• [SUPPLIED ENTRIES]
/-! ## State.setL2 writes l2 and tracked -/

@[simp] theorem State.agenda_setL2 (s : State) (die line : Nat) (x : L2Line) : (s.setL2 die line x).agenda = s.agenda := rfl
@[simp] theorem State.input_setL2 (s : State) (die line : Nat) (x : L2Line) : (s.setL2 die line x).input = s.input := rfl
@[simp] theorem State.issue_setL2 (s : State) (die line : Nat) (x : L2Line) : (s.setL2 die line x).issue = s.issue := rfl
@[simp] theorem State.seq_setL2 (s : State) (die line : Nat) (x : L2Line) : (s.setL2 die line x).seq = s.seq := rfl
@[simp] theorem State.ref_setL2 (s : State) (die line : Nat) (x : L2Line) : (s.setL2 die line x).ref = s.ref := rfl
@[simp] theorem State.pkg_setL2 (s : State) (die line : Nat) (x : L2Line) : (s.setL2 die line x).pkg = s.pkg := rfl
@[simp] theorem State.tripped_setL2 (s : State) (die line : Nat) (x : L2Line) : (s.setL2 die line x).tripped = s.tripped := rfl
@[simp] theorem State.slots_setL2 (s : State) (die line : Nat) (x : L2Line) : (s.setL2 die line x).slots = s.slots := rfl
@[simp] theorem State.cores_setL2 (s : State) (die line : Nat) (x : L2Line) : (s.setL2 die line x).cores = s.cores := rfl
@[simp] theorem State.dies_setL2 (s : State) (die line : Nat) (x : L2Line) : (s.setL2 die line x).dies = s.dies := rfl
@[simp] theorem State.ops_setL2 (s : State) (die line : Nat) (x : L2Line) : (s.setL2 die line x).ops = s.ops := rfl
@[simp] theorem State.bars_setL2 (s : State) (die line : Nat) (x : L2Line) : (s.setL2 die line x).bars = s.bars := rfl
@[simp] theorem State.members_setL2 (s : State) (die line : Nat) (x : L2Line) : (s.setL2 die line x).members = s.members := rfl
@[simp] theorem State.dram_setL2 (s : State) (die line : Nat) (x : L2Line) : (s.setL2 die line x).dram = s.dram := rfl
@[simp] theorem State.dirRoom_setL2 (s : State) (die line : Nat) (x : L2Line) : (s.setL2 die line x).dirRoom = s.dirRoom := rfl
@[simp] theorem State.spread_setL2 (s : State) (die line : Nat) (x : L2Line) : (s.setL2 die line x).spread = s.spread := rfl
@[simp] theorem State.lost_setL2 (s : State) (die line : Nat) (x : L2Line) : (s.setL2 die line x).lost = s.lost := rfl
@[simp] theorem State.damaged_setL2 (s : State) (die line : Nat) (x : L2Line) : (s.setL2 die line x).damaged = s.damaged := rfl
@[simp] theorem State.bufs_setL2 (s : State) (die line : Nat) (x : L2Line) : (s.setL2 die line x).bufs = s.bufs := rfl
@[simp] theorem State.keys_setL2 (s : State) (die line : Nat) (x : L2Line) : (s.setL2 die line x).keys = s.keys := rfl
@[simp] theorem State.seals_setL2 (s : State) (die line : Nat) (x : L2Line) : (s.setL2 die line x).seals = s.seals := rfl
@[simp] theorem State.snaps_setL2 (s : State) (die line : Nat) (x : L2Line) : (s.setL2 die line x).snaps = s.snaps := rfl
@[simp] theorem State.migrations_setL2 (s : State) (die line : Nat) (x : L2Line) : (s.setL2 die line x).migrations = s.migrations := rfl
@[simp] theorem State.quars_setL2 (s : State) (die line : Nat) (x : L2Line) : (s.setL2 die line x).quars = s.quars := rfl
@[simp] theorem State.cows_setL2 (s : State) (die line : Nat) (x : L2Line) : (s.setL2 die line x).cows = s.cows := rfl
@[simp] theorem State.pools_setL2 (s : State) (die line : Nat) (x : L2Line) : (s.setL2 die line x).pools = s.pools := rfl
@[simp] theorem State.banks_setL2 (s : State) (die line : Nat) (x : L2Line) : (s.setL2 die line x).banks = s.banks := rfl
@[simp] theorem State.ports_setL2 (s : State) (die line : Nat) (x : L2Line) : (s.setL2 die line x).ports = s.ports := rfl
@[simp] theorem State.stackTab_setL2 (s : State) (die line : Nat) (x : L2Line) : (s.setL2 die line x).stackTab = s.stackTab := rfl
@[simp] theorem State.allBankLimit_setL2 (s : State) (die line : Nat) (x : L2Line) : (s.setL2 die line x).allBankLimit = s.allBankLimit := rfl
@[simp] theorem State.queues_setL2 (s : State) (die line : Nat) (x : L2Line) : (s.setL2 die line x).queues = s.queues := rfl
@[simp] theorem State.packets_setL2 (s : State) (die line : Nat) (x : L2Line) : (s.setL2 die line x).packets = s.packets := rfl
@[simp] theorem State.waits_setL2 (s : State) (die line : Nat) (x : L2Line) : (s.setL2 die line x).waits = s.waits := rfl
@[simp] theorem State.launches_setL2 (s : State) (die line : Nat) (x : L2Line) : (s.setL2 die line x).launches = s.launches := rfl
@[simp] theorem State.blocks_setL2 (s : State) (die line : Nat) (x : L2Line) : (s.setL2 die line x).blocks = s.blocks := rfl
@[simp] theorem State.holdLimit_setL2 (s : State) (die line : Nat) (x : L2Line) : (s.setL2 die line x).holdLimit = s.holdLimit := rfl
@[simp] theorem State.age_setL2 (s : State) (die line : Nat) (x : L2Line) : (s.setL2 die line x).age = s.age := rfl
@[simp] theorem State.resInterval_setL2 (s : State) (die line : Nat) (x : L2Line) : (s.setL2 die line x).resInterval = s.resInterval := rfl
@[simp] theorem State.qdl_setL2 (s : State) (die line : Nat) (x : L2Line) : (s.setL2 die line x).qdl = s.qdl := rfl
@[simp] theorem State.peerTimeout_setL2 (s : State) (die line : Nat) (x : L2Line) : (s.setL2 die line x).peerTimeout = s.peerTimeout := rfl
@[simp] theorem State.escHold_setL2 (s : State) (die line : Nat) (x : L2Line) : (s.setL2 die line x).escHold = s.escHold := rfl
@[simp] theorem State.thresholds_setL2 (s : State) (die line : Nat) (x : L2Line) : (s.setL2 die line x).thresholds = s.thresholds := rfl
@[simp] theorem State.windows_setL2 (s : State) (die line : Nat) (x : L2Line) : (s.setL2 die line x).windows = s.windows := rfl
@[simp] theorem State.events_setL2 (s : State) (die line : Nat) (x : L2Line) : (s.setL2 die line x).events = s.events := rfl
@[simp] theorem State.lanes_setL2 (s : State) (die line : Nat) (x : L2Line) : (s.setL2 die line x).lanes = s.lanes := rfl
@[simp] theorem State.ethWidth_setL2 (s : State) (die line : Nat) (x : L2Line) : (s.setL2 die line x).ethWidth = s.ethWidth := rfl
@[simp] theorem State.staging_setL2 (s : State) (die line : Nat) (x : L2Line) : (s.setL2 die line x).staging = s.staging := rfl
@[simp] theorem State.due_setL2 (s : State) (die line : Nat) (x : L2Line) : (s.setL2 die line x).due = s.due := rfl
@[simp] theorem State.armed_setL2 (s : State) (die line : Nat) (x : L2Line) : (s.setL2 die line x).armed = s.armed := rfl
@[simp] theorem State.arming_setL2 (s : State) (die line : Nat) (x : L2Line) : (s.setL2 die line x).arming = s.arming := rfl
@[simp] theorem State.reportSeq_setL2 (s : State) (die line : Nat) (x : L2Line) : (s.setL2 die line x).reportSeq = s.reportSeq := rfl
@[simp] theorem State.logAddr_setL2 (s : State) (die line : Nat) (x : L2Line) : (s.setL2 die line x).logAddr = s.logAddr := rfl
@[simp] theorem State.logN_setL2 (s : State) (die line : Nat) (x : L2Line) : (s.setL2 die line x).logN = s.logN := rfl
@[simp] theorem State.rootDigest_setL2 (s : State) (die line : Nat) (x : L2Line) : (s.setL2 die line x).rootDigest = s.rootDigest := rfl
@[simp] theorem State.identity_setL2 (s : State) (die line : Nat) (x : L2Line) : (s.setL2 die line x).identity = s.identity := rfl
@[simp] theorem State.rollback_setL2 (s : State) (die line : Nat) (x : L2Line) : (s.setL2 die line x).rollback = s.rollback := rfl
@[simp] theorem State.bootStatus_setL2 (s : State) (die line : Nat) (x : L2Line) : (s.setL2 die line x).bootStatus = s.bootStatus := rfl
@[simp] theorem State.booted_setL2 (s : State) (die line : Nat) (x : L2Line) : (s.setL2 die line x).booted = s.booted := rfl
@[simp] theorem State.firmware_setL2 (s : State) (die line : Nat) (x : L2Line) : (s.setL2 die line x).firmware = s.firmware := rfl
@[simp] theorem State.budget_setL2 (s : State) (die line : Nat) (x : L2Line) : (s.setL2 die line x).budget = s.budget := rfl
@[simp] theorem State.flowLow_setL2 (s : State) (die line : Nat) (x : L2Line) : (s.setL2 die line x).flowLow = s.flowLow := rfl
@[simp] theorem State.coolTables_setL2 (s : State) (die line : Nat) (x : L2Line) : (s.setL2 die line x).coolTables = s.coolTables := rfl
@[simp] theorem State.conns_setL2 (s : State) (die line : Nat) (x : L2Line) : (s.setL2 die line x).conns = s.conns := rfl
@[simp] theorem State.outbox_setL2 (s : State) (die line : Nat) (x : L2Line) : (s.setL2 die line x).outbox = s.outbox := rfl
@[simp] theorem State.asking_setL2 (s : State) (die line : Nat) (x : L2Line) : (s.setL2 die line x).asking = s.asking := rfl
@[simp] theorem State.hostHeld_setL2 (s : State) (die line : Nat) (x : L2Line) : (s.setL2 die line x).hostHeld = s.hostHeld := rfl
@[simp] theorem State.escHolds_setL2 (s : State) (die line : Nat) (x : L2Line) : (s.setL2 die line x).escHolds = s.escHolds := rfl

• [INSTRUCTIONS TO FOLLOW]
Would you please repeat exactly the lines above, starting at the line with "s.resInterval := rfl" and stopping at the line with "s.arming := rfl", both included?

• [FINISHED TASK]
@[simp] theorem State.resInterval_setL2 (s : State) (die line : Nat) (x : L2Line) : (s.setL2 die line x).resInterval = s.resInterval := rfl
@[simp] theorem State.qdl_setL2 (s : State) (die line : Nat) (x : L2Line) : (s.setL2 die line x).qdl = s.qdl := rfl
@[simp] theorem State.peerTimeout_setL2 (s : State) (die line : Nat) (x : L2Line) : (s.setL2 die line x).peerTimeout = s.peerTimeout := rfl
@[simp] theorem State.escHold_setL2 (s : State) (die line : Nat) (x : L2Line) : (s.setL2 die line x).escHold = s.escHold := rfl
@[simp] theorem State.thresholds_setL2 (s : State) (die line : Nat) (x : L2Line) : (s.setL2 die line x).thresholds = s.thresholds := rfl
@[simp] theorem State.windows_setL2 (s : State) (die line : Nat) (x : L2Line) : (s.setL2 die line x).windows = s.windows := rfl
@[simp] theorem State.events_setL2 (s : State) (die line : Nat) (x : L2Line) : (s.setL2 die line x).events = s.events := rfl
@[simp] theorem State.lanes_setL2 (s : State) (die line : Nat) (x : L2Line) : (s.setL2 die line x).lanes = s.lanes := rfl
@[simp] theorem State.ethWidth_setL2 (s : State) (die line : Nat) (x : L2Line) : (s.setL2 die line x).ethWidth = s.ethWidth := rfl
@[simp] theorem State.staging_setL2 (s : State) (die line : Nat) (x : L2Line) : (s.setL2 die line x).staging = s.staging := rfl
@[simp] theorem State.due_setL2 (s : State) (die line : Nat) (x : L2Line) : (s.setL2 die line x).due = s.due := rfl
@[simp] theorem State.armed_setL2 (s : State) (die line : Nat) (x : L2Line) : (s.setL2 die line x).armed = s.armed := rfl
@[simp] theorem State.arming_setL2 (s : State) (die line : Nat) (x : L2Line) : (s.setL2 die line x).arming = s.arming := rfl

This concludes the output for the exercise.